→ Exercise input

* * *

-- ==== Sys2Proof/Laws/PerInstr.lean ====
section
/-! SUPPORT. For every instruction: the major opcode that its encoding rules name is the one that the decoder reads it from (R19, R59). -/

namespace Sys2Proof.Laws

/-- The opcode of an instruction's encoding rules is one of 10 bits, the decoder reads the instruction from it, and a 64-bit form of it is
format B exactly where R59 says so. -/
def Opcode.Statement (i : Instr) : Prop :=
  ∀ sp x, i.spec = some sp → i.ops = some x → sp.ok = true →
    ofOpcode sp.opc x = some i ∧ Nat.blt sp.opc 1024 = true ∧
      (sp.forms.all fun f => match f with | .A => !formatB sp.opc | .B => formatB sp.opc | _ => true) = true

/-- The decoder's reading of a retired operation's opcode (R61). -/
theorem ofOpcode_retired (o : Nat) (x : Ops) (h1 : 896 ≤ o) (h2 : o ≤ 959) (h3 : o ≠ 897) :
    ofOpcode o x = some (.retiredOperation (BitVec.ofNat 6 (o - 896)) x) := by
  unfold ofOpcode
  split
  all_goals first | omega | exact if_pos ⟨h1, h2⟩

/-- A step of the hardware has no opcode. -/
theorem opcode_of_none {i : Instr} (h : i.spec = none) : Opcode.Statement i := fun sp _ e => by rw [h] at e; cases e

* * *

→ Instructions for the task
Beginning at the line that holds "ofOpcode o x", write out word for word each line through the end of the records.

→ Solution for this problem
    ofOpcode o x = some (.retiredOperation (BitVec.ofNat 6 (o - 896)) x) := by
  unfold ofOpcode
  split
  all_goals first | omega | exact if_pos ⟨h1, h2⟩

/-- A step of the hardware has no opcode. -/
theorem opcode_of_none {i : Instr} (h : i.spec = none) : Opcode.Statement i := fun sp _ e => by rw [h] at e; cases e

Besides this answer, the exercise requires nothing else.